From the entries provided below, copy each line that contains the word "rest".

START Data shown

/-- The events of a SCAN sample (R42, R44, R48, R49, R58). -/
theorem Channel.scanSample_events (ch : Channel) (c : ChannelNo) (x : Sample) {b : Body}
    (h : b ∈ (ch.scanSample c x).events) :
    (∃ condition, b = .fault c condition) ∨ (∃ on, b = .noise c on x.slot)
      ∨ b = .recal c .negative := by
  unfold Channel.scanSample at h
  dsimp only at h
  split at h
  · split at h
    · unfold Channel.faultSample at h
      split at h
      · cases h
      · exact .inl ⟨_, List.mem_singleton.1 h⟩
    · unfold Channel.noisySample at h
      dsimp only at h
      split at h
      · exact .inr (.inl ⟨_, List.mem_singleton.1 h⟩)
      · cases h
    · unfold Channel.cleanSample at h
      dsimp only at h
      have off : ∀ {ch : Channel}, b ∈ (ch.noiseOff c x.slot).2 → ∃ on, b = .noise c on x.slot := by
        intro ch hb
        unfold Channel.noiseOff at hb
        dsimp only at hb
        split at hb
        · exact ⟨_, List.mem_singleton.1 hb⟩
        · cases hb
      have tracked : ∀ {ch : Channel} {was : ChannelState} {d : Int}, b ∈ (ch.track was c d).2 →
          b = .recal c .negative := by
        intro ch was d hb
        unfold Channel.track at hb
        split at hb
        · split at hb
          · unfold Channel.negative at hb
            dsimp only at hb
            generalize (if d ≤ -(ch.drift.config.negThreshold : Int) then ch.drift.negRun + 1 else 0)
              = run at hb
            split at hb
            · exact List.mem_singleton.1 hb
            · cases hb
          · cases hb
        · cases hb
      split at h
      · exact .inr (.inl (off h))
      · rcases List.mem_append.1 h with h | h
        · exact .inr (.inl (off h))
        · exact .inr (.inr (tracked h))
  · split at h
    · unfold Channel.sampleInFault at h
      split at h
      · cases h
      all_goals
        split at h
        · cases h
        · exact .inl ⟨_, List.mem_singleton.1 h⟩
    · cases h

theorem Channel.scanSample_raised (ch : Channel) (c : ChannelNo) (x : Sample) :
    ∀ b ∈ (ch.scanSample c x).events, b.isRaised = true := by
  intro b hb
  rcases ch.scanSample_events c x hb with ⟨_, rfl⟩ | ⟨_, rfl⟩ | rfl <;> rfl

/-! ## Delivery -/

theorem Moves.applyScan (s : State) (c : ChannelNo) (x : Sample) (hx : s.CountsKept → x.InRange) :
    Moves s (s.applyEffect c ((s.chan c).scanSample c x)) := by
  by_cases hc : (s.chan c).state = .calibrating
  · rw [Channel.scanSample_calibrating _ _ _ hc]
    simp only [State.applyEffect, State.setChan_chan_self, State.postAll, List.foldl_nil]
    exact .refl s
  · have moved : Moves s ((s.setChan c ((s.chan c).scanSample c x).channel).postAll
        ((s.chan c).scanSample c x).events) :=
      (Move.channel s c _ hc (Channel.scanSample_not_calibrating _ c x hc)
        (fun h => h.scanSample c x) fun hs hk h => h.scanSample hk.1 c (hx hs)).moves.trans (.postAll _ _ (Channel.scanSample_raised _ c x))
    unfold State.applyEffect
    dsimp only
    split <;> split
    · exact (moved.trans (.autoJobAtFaultExit _ _)).trans (.touchSignal _ _)
    · exact moved.trans (.touchSignal _ _)
    · exact moved.trans (.autoJobAtFaultExit _ _)
    · exact moved

theorem Moves.deliverScan (s : State) (r : BurstRecord) (x : Sample)
    (hx : s.CountsKept → x.InRange) : Moves s (s.deliverScan r x) := by
  unfold State.deliverScan
  split
  · exact .applyScan s _ _ hx
  · exact .refl s

theorem Moves.deliverCal (s : State) (r : BurstRecord) (serial : Nat) (x : Sample)
    (hx : s.CountsKept → x.InRange) : Moves s (s.deliverCal r serial x) := by
  unfold State.deliverCal
  split
  · rename_i j hj
    split
    · have keeps := Job.accept_keeps j r.channel (s.chan r.channel) x
      have ranges := fun (hs : s.CountsKept) (hj : j.ValuesKept)
          (hc : (s.chan r.channel).ValuesKept) =>
        Job.accept_inRange hj hc (hx hs) r.channel
      split <;> rename_i h <;> rw [h] at keeps ranges
      · exact (Move.advance s _ j _ _ hj keeps.1 (by rw [sameCalibrating, keeps.2.2.1])
          keeps.2.2.2 ranges).moves
      · exact (Move.ended s _ j _ _ _ none hj keeps.1 keeps.2.1 keeps.2.2 ranges).moves
    · exact .refl s
  · exact .refl s

theorem State.mem_of_entryOfTag {s : State} {tag : Byte} {e : PendingEntry}
    (h : s.entryOfTag tag = some e) : e ∈ s.table ∧ e.tag = tag :=
  ⟨List.mem_of_find?_eq_some h, by simpa using List.find?_some h⟩

/-- The entry that takes the place of a listed one is listed. -/
theorem mem_replace_of_mem {l : List PendingEntry} {e e' : PendingEntry} (h : e ∈ l) :
    e' ∈ l.replace e e' := by
  induction l with
  | nil => cases h
  | cons x rest ih =>
    rw [List.replace_cons]
    split
    · simp
    · rename_i hx
      rcases List.mem_cons.1 h with rfl | h
      · simp at hx
      · exact List.mem_cons_of_mem _ (ih h)

theorem Moves.deliverMeasure (s : State) (r : BurstRecord) (tag : Byte) (x : Sample) :
    Moves s (s.deliverMeasure r tag x) := by
  unfold State.deliverMeasure
  split
  · rename_i e he
    split
    · rename_i c slot count results hw
      split
      · have appended := (Move.measured s e c slot count results
          (results ++ [⟨x.raw, x.noise, x.cls⟩]) (State.mem_of_entryOfTag he).1 hw).moves
        dsimp only
        split
        · refine (appended.trans (Move.completed _ _ .done ?_ rfl).moves).trans (.autoJobIfScanned _ _)
          exact mem_replace_of_mem (State.mem_of_entryOfTag he).1
        · exact appended
      · exact .refl s
    · exact .refl s
  · exact .refl s

theorem Moves.deliver (s : State) (r : BurstRecord) (x : Sample) (hx : s.CountsKept → x.InRange) :
    Moves s (s.deliver r x) := by
  unfold State.deliver
  split
  · exact .deliverScan s _ _ hx
  · exact .deliverCal s _ _ _ hx
  · exact .deliverMeasure s _ _ _

theorem Moves.engineFree (s : State) (e : EngineId) : Moves s (s.engineFree e) :=
  ((Move.freed s e).moves.trans (.offer _ e)).trans (.settleCycle _)

theorem Moves.burstComplete (s : State) (e : EngineId) (cycles : Nat) :
    Moves s (s.burstComplete e cycles) := by
  unfold State.burstComplete
  split
  · exact (Moves.deliver s _ _ fun h => h.sample ‹_› _ _).trans (.engineFree _ e)
  · exact .refl s
  · exact .refl s
  · exact .refl s

/-! ## Expiries -/

theorem Moves.periodExpiry (s : State) : Moves s s.periodExpiry := by
  unfold State.periodExpiry
  split
  · split
    · refine .withSched s _ (.of_cycle rfl rfl rfl rfl fun cy' h => ?_)
      obtain ⟨cy, hc, rfl⟩ := Option.map_eq_some_iff.1 h
      exact ⟨cy, hc, rfl⟩
    · split
      · exact (Moves.setPeriod s none).trans (.startCycle _ _)
      · exact .setPeriod s none
  · exact .refl s

theorem Moves.inactivityExpiry (s : State) : Moves s s.inactivityExpiry := by
  unfold State.inactivityExpiry
  split
  · split
    · split
      · exact .activeToDoze s _
      · exact .setInactivity s _
    · exact .refl s
  · exact .refl s
  · exact .refl s

theorem Moves.maxOnExpiry (s : State) (c : ChannelNo) : Moves s (s.maxOnExpiry c) := by
  unfold State.maxOnExpiry
  dsimp only
  split
  · rename_i h
    have held := (Bool.and_eq_true_iff.1 h).2
    have hd : (s.chan c).state.isDetecting = true := by
      cases hst : (s.chan c).state <;> simp only [hst] at held ⊢ <;> first | rfl | cases held
    have hn : (s.chan c).state ≠ .calibrating := by
      intro e
      rw [e] at hd
      cases hd
    refine (Move.channel s c _ hn (by simp [Channel.maxOnExpire]) (fun hk => ?_)
      fun _ _ h => h.maxOnExpire).moves.trans (.post _ _ rfl)
    have b := (Channel.detects_of_kept hd hk).rebaseline
    exact Channel.Detects.kept ⟨rfl, b.valid, b.slots, b.filled, ⟨Nat.zero_lt_succ _, fun _ _ => rfl⟩,
      (fun h => nomatch h), b.enabled⟩
  · exact .refl s

/-! ## Ends from outside -/

theorem Moves.stopJob (s : State) (c : ChannelNo) : Moves s (s.stopJob c) := by
  unfold State.stopJob
  split
  · rename_i j hj
    unfold State.abortJob
    rw [hj]
    exact (Move.ended s c j .aborted _ [] (some .aborted) hj (by simp [Channel.calibrationFails]) (by simp)
      (fun h => h.calibrationFails) fun _ _ h => h.calibrationFails).moves
  · exact .refl s

theorem Moves.stopJobs (s : State) : Moves s s.stopJobs := by
  unfold State.stopJobs
  generalize allChannels = cs
  induction cs generalizing s with
  | nil => exact .refl s
  | cons c rest ih => exact (Moves.stopJob s c).trans (ih _)

theorem Moves.stopMeasures (s : State) : Moves s s.stopMeasures := by
  unfold State.stopMeasures
  have sub : (s.table.filter fun e => e.work.measured.isSome).Sublist s.table := List.filter_sublist
  have all : ∀ e ∈ s.table.filter (fun e => e.work.measured.isSome), e.work.measured.isSome = true :=
    fun e he => (List.mem_filter.1 he).2
  generalize s.table.filter (fun e => e.work.measured.isSome) = l at sub all
  induction l generalizing s with
  | nil => exact .refl s
  | cons e rest ih =>
    refine (Move.completed s e .aborted (sub.subset (by simp)) (all e (by simp))).moves.trans
      (ih _ ?_ fun x hx => all x (by simp [hx]))
    have := sub.erase e
    rwa [List.erase_cons_head] at this

/-- The stop keeps the record as the rules keep it (R62). -/
theorem channelKept.stop {ch : Channel} {j : Option Job} (h : channelKept ch j) :
    channelKept ch.stop j := by
  unfold Channel.stop
  split
  · rename_i ht
    have hd : ch.state.isDetecting = true := by
      cases hst : ch.state <;> simp only [hst] at ht ⊢ <;> first | rfl | cases ht
    have b := Channel.detects_of_kept hd h
    have hj : j = none := by
      have := h.2.2.2.1
      unfold jobFollowsState at this
      cases j with
      | none => rfl
      | some j =>
        cases hst : ch.state <;> simp [hst] at this ht
        cases ht
    subst hj
    exact Channel.Detects.kept ⟨rfl, b.valid, b.slots, b.filled, ⟨Nat.zero_lt_succ _, fun _ _ => rfl⟩,
      (fun h => nomatch h), b.enabled⟩
  · exact h

theorem Channel.stop_calibrating (ch : Channel) : sameCalibrating ch ch.stop := by
  unfold sameCalibrating Channel.stop
  split
  · rename_i ht
    constructor
    · intro h
      cases h
    · intro h
      rw [h] at ht
      cases ht
  · exact Iff.rfl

END Data shown

▶ _Exercise result_:
  | cons x rest ih =>
  | cons c rest ih => exact (Moves.stopJob s c).trans (ih _)
  | cons e rest ih =>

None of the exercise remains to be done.